We can look at the cluster size of a UFS file system by using the mkfs command with the -m option to reveal the current file system parameters. The cluster size or read ahead size is shown by the maxcontig parameter.
# mkfs -m /dev/rdsk/c1t2d3s0

mkfs -F ufs -o nsect=80,ntrack=19,bsize=8192,fragsize=1024,
cgsize=32,free=4,rps=90,nbpi=4136,opt=t,apc=0,gap=0,nrpos=8,
maxcontig=16 /dev/rdsk/c1t2d3s0 3105360

UFS

VxFS

For this file system, we can see that the cluster size is 16 blocks of 8192 bytes, or 128 kilobytes. As an alternative, you can use the fstyp -v command on some file systems.
# fstyp -v /dev/dsk/c1t4d0s2
ufs
magic   11954   format  dynamic time    Sun May 23 16:16:40 1999
sblkno  16      cblkno  24      iblkno  32      dblkno  400
sbsize  2048    cgsize  5120    cgoffset 40     cgmask  0xffffffe0
ncg     86      size    2077080 blocks  2044038
bsize   8192    shift   13      mask    0xffffe000
fsize   1024    shift   10      mask    0xfffffc00
frag    8       shift   3       fsbtodb 1
minfree 3%      maxbpg  2048    optim   time
maxcontig 16    rotdelay 0ms    rps     90
csaddr  400     cssize  2048    shift   9       mask    0xfffffe00
ntrak   19      nsect   80      spc     1520    ncyl    2733
cpg     32      bpg     3040    fpg     24320   ipg     2944
nindir  2048    inopb   64      nspf    2
nbfree  190695  ndir    5902    nifree  247279  nffree  304
cgrotor 31      fmod    0       ronly   0
fs_reclaim is not set
file system state is valid, fsclean is 2

UFS

Choosing Read Ahead Cluster Sizes

As a general rule of thumb, I like to ensure that no device has to do more than 200 I/O operations per second to achieve maximum bandwidth. This rule allows us to pick the optimal cluster size for file system read ahead, and by keeping the number of I/O operations per second low we save a lot of host CPU time because the operating system does not need to issue as many SCSI requests. This rule provides valid cluster sizes for all the storage devices I have come across to date.

The previous  example (shown with iostat) was able to achieve the maximum bandwidth that this 7200 RPM 4 gigabyte disk could achieve, needing only 49 I/O operations per second. Today's 10,000 RPM disk drives are capable of 20 megabytes per second, and also work well with the default cluster size of 128k. Some of the more advanced storage devices, such as a hardware raid controllers or a software raid stripes of many disks are capable of much higher transfer rates. You will typically see 50 - 100 megabytes per second from most modern storage devices, and when we put a file system atop one of these devices we need to use different values for the cluster sizes to achieve efficient read ahead.

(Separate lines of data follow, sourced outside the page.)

-- ==== Sys2Proof/Machine/Dispatch.lean ====
section
/-! DEFINITION. One arm per command: the direct call of its meaning. -/

namespace Sys2Proof.Machine

open Sys2Proof
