/-- R242, R249, R253, R256, R258, R294, R378: a planned node that is ready starts with its gang on its planned cores; a best-effort node with
the next gang of its pod on the cores found for it; a running node whose work is done and whose writes have landed ends DONE, or POISONED
where it wrote poison; a running node of a cancelled instance, its issued writes landed, ends PARTIAL with cause CANCELLED. R253, R378:
the start of a COPY, SYNC or HOST_EVENT node alone in its gang, its graph loaded: the node is RUNNING on its cores, its journal record
says so, and nothing but its pod's journal and its instance changes. -/
def Obligations.NodesRun : Prop :=
  (-- the NodeLifeRuns clauses
  (∀ (s : State) (ref : NodeRef) (i : Inst) (g : Graph) (ms : List (Nat × List Nat)), plannedReady s ref = true →
    findInst s ref.pod ref.inst = some i → graphOf s i = some g →
    (gangOf g.nodes ref.node).map (fun m => (m, match i.nodes[m]? with | some n => n.cores | none => [])) = ms →
    ms.any (fun m => m.2.any (fun c => if 96 ≤ c then false else coreFenced s c)) = false →
    exec (.nodeStart ref) s = .next (startGang ref.pod ref.inst ms s)) ∧
  (∀ (s : State) (ref : NodeRef) (n : Nat) (l : List (Nat × Slot)), nextBestEffort s ref.pod = some (ref.inst, n, l) →
    l.any (fun m => m.1 = ref.node) = true →
    exec (.bestEffortStart ref) s = .next (startGang ref.pod ref.inst (l.map (fun m => (m.1, m.2.cores))) s)) ∧
  (∀ (s : State) (ref : NodeRef), isRunning s ref = true → workDone s ref = true → writesLanded s ref = true →
    (wrotePoison s ref = false → exec (.nodeEnd ref) s = .next (checkEnd ref.pod ref.inst (finishNode ref .done csNONE s))) ∧
    (wrotePoison s ref = true → exec (.nodeEnd ref) s = .next (checkEnd ref.pod ref.inst (finishNode ref .poisoned csNONE s)))) ∧
  (∀ (s : State) (ref : NodeRef) (c : Nat), stoppedBy s ref = some c →
    (issuedLanded s ref = true → exec (.nodeEnd ref) s = .next (checkEnd ref.pod ref.inst (finishNode ref .faulted c s))) ∧
    (issuedLanded s ref = false → exec (.nodeEnd ref) s = .next s)) ∧
  (∀ (s : State) (ref : NodeRef), isRunning s ref = true → nodeCancelled s ref = true → s.tileRuns.all (fun r => r.ref.node ≠ ref) = true →
    issuedLanded s ref = true →
    exec (.nodeStopped ref) s = .next (checkEnd ref.pod ref.inst (finishNode ref .part csCANCELLED s)))) ∧
  (-- the PlainNodeStarts clauses
  ∀ (s : State) (ref : NodeRef) (i : Inst) (g : Graph) (n : NodeRun), plannedReady s ref = true → findInst s ref.pod ref.inst = some i →
    graphOf s i = some g → g.loaded = true → i.nodes[ref.node]? = some n → gangOf g.nodes ref.node = [ref.node] →
    (nodeRec g ref.node).kind = 3 ∨ (nodeRec g ref.node).kind = 5 ∨ (nodeRec g ref.node).kind = 6 →
    n.cores.any (fun c => if 96 ≤ c then false else coreFenced s c) = false →
    ∃ t, exec (.nodeStart ref) s = .next t ∧
      getNode t ref = some { n with st := .running, jpos := some (takePos ref.pod s).1, startedAt := now s } ∧
      t = { s with pods := t.pods, insts := t.insts })

/-- R190, R219, R239, R258, R297, R298, R301: a running COPY node whose tensors can be reached reads its source and sends its bytes, one unit
of 4 KiB at a time; KV_GATHER does so from the pages of its row's stream, and copies nothing of a sink row; the held FINAL write goes once
every other write is acknowledged; a planned COPY node's source is fetched ahead one granule at a time. -/
def Obligations.CopyCommandsRun : Prop :=
  (∀ (s : State) (ref : NodeRef) (i : Inst) (g : Graph) (b : CopyBody) (st dt : TDesc), copyReady s ref false = some (i, g, b) →
    nth (tdParse 0) g.bufs b.src = st → nth (tdParse 0) g.bufs b.dst = dt → st.space ≠ 1 → dt.space ≠ 1 →
    granulesFault s ref.pod false (tensorGranules (copyOrigin i b b.peerSrc) st) = none →
    granulesFault s ref.pod true (tensorGranules (copyOrigin i b b.peerDst) dt) = none →
    exec (.copyTensor ref) s = .next (copyUnit ref b.final (walkCoords dt) (coordGranules (copyOrigin i b b.peerSrc) st)
      (coordGranules (copyOrigin i b b.peerDst) dt) (copyCells (copyOrigin i b b.peerSrc) (copyOrigin i b b.peerDst) st dt) s)) ∧
  (∀ (s : State) (ref : NodeRef) (i : Inst) (g : Graph) (b : CopyBody) (dt : TDesc) (r : Region) (pt : List Pte),
    copyReady s ref true = some (i, g, b) → nth (tdParse 0) g.bufs b.dst = dt → dt.space ≠ 1 → gatherSource s ref i b dt = .ok (some (r, pt)) →
    granulesFault s ref.pod false (dedup ((walkCoords dt).flatMap (gatherGranules r pt b))) = none →
    granulesFault s ref.pod true (tensorGranules (copyOrigin i b b.peerDst) dt) = none →
    exec (.kvGather ref) s = .next (copyUnit ref b.final (walkCoords dt) (gatherGranules r pt b)
      (coordGranules (copyOrigin i b b.peerDst) dt) (gatherCells r pt b (copyOrigin i b b.peerDst) dt) s)) ∧
  (∀ (s : State) (ref : NodeRef) (i : Inst) (g : Graph) (b : CopyBody) (dt : TDesc), copyReady s ref true = some (i, g, b) →
    nth (tdParse 0) g.bufs b.dst = dt → gatherSource s ref i b dt = .ok none →
    exec (.kvGather ref) s = .next (modNode ref (fun n => { n with work := true })
      (undefineGranules ref.pod (tensorGranules (copyOrigin i b b.peerDst) dt) s))) ∧
  (∀ (ref : NodeRef) (final : Bool) (coords : List Coord) (src dst : Coord → List Nat) (cells : Fetched → Coord → List Cell) (s : State)
    (n : NodeRun), getNode s ref = some n → ∃ m, getNode (copyUnit ref final coords src dst cells s) ref = some m ∧
      m.units = n.units + 1 ∧ m.st = n.st ∧ m.work = decide ((dedup (coords.flatMap dst)).length ≤ 64 * (n.units + 1))) ∧
  (∀ (s : State) (ref : NodeRef) (n : NodeRun) (l : List Cell), isRunning s ref = true → nodeCancelled s ref = false →
    getNode s ref = some n → n.hold = some l → n.unacked = [] → granulesFault s ref.pod true (dedup (l.map (fun c => c.1 / 64))) = none →
    exec (.finalWrite ref) s = .next (sendCells ref true l (modNode ref (fun n => { n with hold := none }) s))) ∧
  (∀ (s : State) (ref : NodeRef) (c g : Nat) (gs : List Nat), aheadPlan s ref = some (c, gs) →
    (getPod s ref.pod).ahead.find? (fun a => a.node = ref) = none → aheadHeld (getPod s ref.pod) c < 4096 →
    gs.find? (fun g => !acquired s ref.pod (64 * g) && (rangeFault s ref.pod (4 + (getPod s ref.pod).hub) (64 * g) 64 false).isNone) = some g →
    exec (.dmaReadAhead ref) s = .next
      (let r := fetchGranule g s
       let l := oldView r.2 ref (64 * g) (r.1.1.map (fun b => (b, r.1.2)))
       modPod ref.pod (fun v => { v with ahead := v.ahead.filter (fun q => q.node ≠ ref) ++
         [{ node := ref, chan := c, held := [(g, l.map (fun b => b.1), l.any (fun b => b.2))] }] }) r.2))

/-- R238, R240, R302, R303, R307: the SYNC modes and HOST_EVENT: JOIN ends at once; ACQUIRE opens its range, discarding read-ahead there, and
with 16 active faults ACQUIRE_FULL; RELEASE closes the oldest like it; WAIT_LAND waits until its armed counter reaches COUNT; HOST_EVENT
posts its event. -/
def Obligations.SyncNodesRun : Prop :=
  (∀ (s : State) (ref : NodeRef) (b : SyncBody), syncReady s ref 0 = some b → exec (.syncJoin ref) s = .next (endAtOnce ref s)) ∧
  (∀ (s : State) (ref : NodeRef) (b : SyncBody) (v : Pod), syncReady s ref 1 = some b → getPod s ref.pod = v →
    (v.acquires.length < 16 → exec (.syncAcquire ref) s = .next (endAtOnce ref (setPod ref.pod
      { discardAhead b.addr b.len v with acquires := v.acquires ++ [{ inst := ref.inst, addr := b.addr, len := b.len }] } s))) ∧
    (16 ≤ v.acquires.length → exec (.syncAcquire ref) s = .next (faultNode ref csACQUIRE_FULL s))) ∧
  (∀ (s : State) (ref : NodeRef) (b : SyncBody), syncReady s ref 2 = some b → exec (.syncRelease ref) s = .next (endAtOnce ref
    (modPod ref.pod (fun v => { v with acquires := v.acquires.erase { inst := ref.inst, addr := b.addr, len := b.len } }) s))) ∧
  (∀ (s : State) (ref : NodeRef) (b : SyncBody), syncReady s ref 3 = some b →
    exec (.syncWaitLand ref) s = .next (modNode ref (fun n => { n with waiting := true }) s) ∧
    (landReached s ref b = true → exec (.waitLandEnd ref) s = .next (endAtOnce ref s)) ∧
    (landReached s ref b = false → exec (.waitLandEnd ref) s = .next s)) ∧
  (∀ (s : State) (ref : NodeRef) (i : Inst) (g : Graph) (r : NodeRec), runningKind s ref 6 = some (i, g, r) →
    exec (.hostEventNode ref) s = .next (endAtOnce ref (postPod ref.pod 0x0E r.value (i.num + at_ 32 ref.node) s)))

/-- R204, R205, R230, R231: STREAM_OPEN with room for its table opens the lowest FREE stream ID for the pod, its table naming the pages of the
prefix path, its position past them; INBOUND opens it for a landing under a key (a free value: log entry 5) and posts FIRST. -/
def Obligations.StreamOpenRuns : Prop :=
  (∀ (s : State) (sub : Submission) (e : BitVec 512) (p i wp : Nat) (s1 t : State), sub.entry = e →
    Takes spOpen (fun e => !entFlag e) sub s → podOf sub = p → ent e 191 160 = 0 → (poolOf (taken sub s) p (ent e 65 64)).isSome = true →
    checkCmd spOpen false sub (openFields (taken sub s) p e && ent e 216 192 = 0) true s = none →
    openStream p e (taken sub s) = some (i, s1) → 64 * (getPfx (getPod s p) 0).depth = wp →
    modStream i (fun x => { x with pt := [], wp := wp, tail := tailIndex [] wp }) s1 = t →
    exec (.streamOpen sub) s = .next (only sub (tokIn s sub) stOK (openValue t i) 0 t)) ∧
  (∀ (s : State) (sub : Submission) (e : BitVec 512) (p i len : Nat) (s1 : State), sub.entry = e → Takes spOpen entFlag sub s →
    podOf sub = p → ent e 216 192 = len → (poolOf (taken sub s) p (ent e 65 64)).isSome = true →
    checkCmd spOpen false sub (openFields (taken sub s) p e && 1 ≤ len && len ≤ 16777216 && len ≤ ent e 135 112 + 1 && ent e 191 160 = 0) true s = none →
    openStream p e (taken sub s) = some (i, s1) →
    exec (.streamOpenInbound sub) s = .next (postFirst (tokIn s sub) 0
      (let t := modStream i (fun x => { x with inbound := true, inLen := len, inKey := BitVec.ofNat 32 (Config.freeId s1.freeIdx) }) s1
       { t with freeIdx := s1.freeIdx + 1, cmds := s1.cmds ++ [{ tok := tokIn s sub, work := .openInbound i }] }))) ∧
  (∀ (s s1 : State) (p i : Nat) (e : BitVec 512), openStream p e s = some (i, s1) →
    (getStream s i).state = .free ∧ (∀ j, j < i → (getStream s j).state ≠ .free) ∧ (getStream s1 i).state = .open_ ∧ (getStream s1 i).pod = p ∧
    (getStream s1 i).gen = ((getStream s i).gen + 1) % 2 ^ 16 ∧ (∀ j, j ≠ i → getStream s1 j = getStream s j) ∧ s1.mem = s.mem)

Using the 200 operations per second rule, a Sun A5200 fiber storage array that can do 100 megabytes per second would need a 512k cluster size to allow us to saturate the device with 200 I/O operations per second.

Setting cluster sizes for RAID volumes

There are two other important things that we need to consider before we leap in and configure our cluster size larger than 128 kilobytes. The first is that the SCSI drivers in Solaris limit the maximum size of a SCSI transfer to 128 kilobytes by default, and even if we configure the file system to issue 512 kilobyte requests, the SCSI drivers will still break the requests into smaller 128 kilobyte chunks. The same limit applies with volume managers like Solstice Disk Suite and Veritas Volume Manager. Whenever we use a device that requires us to use larger cluster sizes, we need to set the SCSI and volume manager parameters in the /etc/system configuration file to allow bigger transfers. The following changes in /etc/system provide the necessary configuration for larger cluster sizes.
 
*
* Allow larger SCSI I/O transfers, parameter is bytes
*
set maxphys = 2097152

*
* Allow larger DiskSuite I/O transfers, parameter is bytes
*
set md_maxphys = 2097152


*
* Allow larger VxVM I/O transfers, parameter is 512 byte units
*
set vxio:vol_maxio = 4096
The second thing we need to consider is that RAID devices and volumes often consist of several physical devices that are arranged as one larger volume, and we need to pay attention to what happens to these large I/O requests when they arrive at the RAID volume. For example, a simple RAID level 0 stripe can be constructed from 7 disks in a Sun A5200 storage subsystem, and then I/O's are interlaces across each of the 7 devices according to the interlace size or stripe size. (More information on RAID configuration can be found at Brian Wong's RAID configuration column at  http://www.sunworld.com/sunworldonline/swol-09-1995/swol-09-raid5.html).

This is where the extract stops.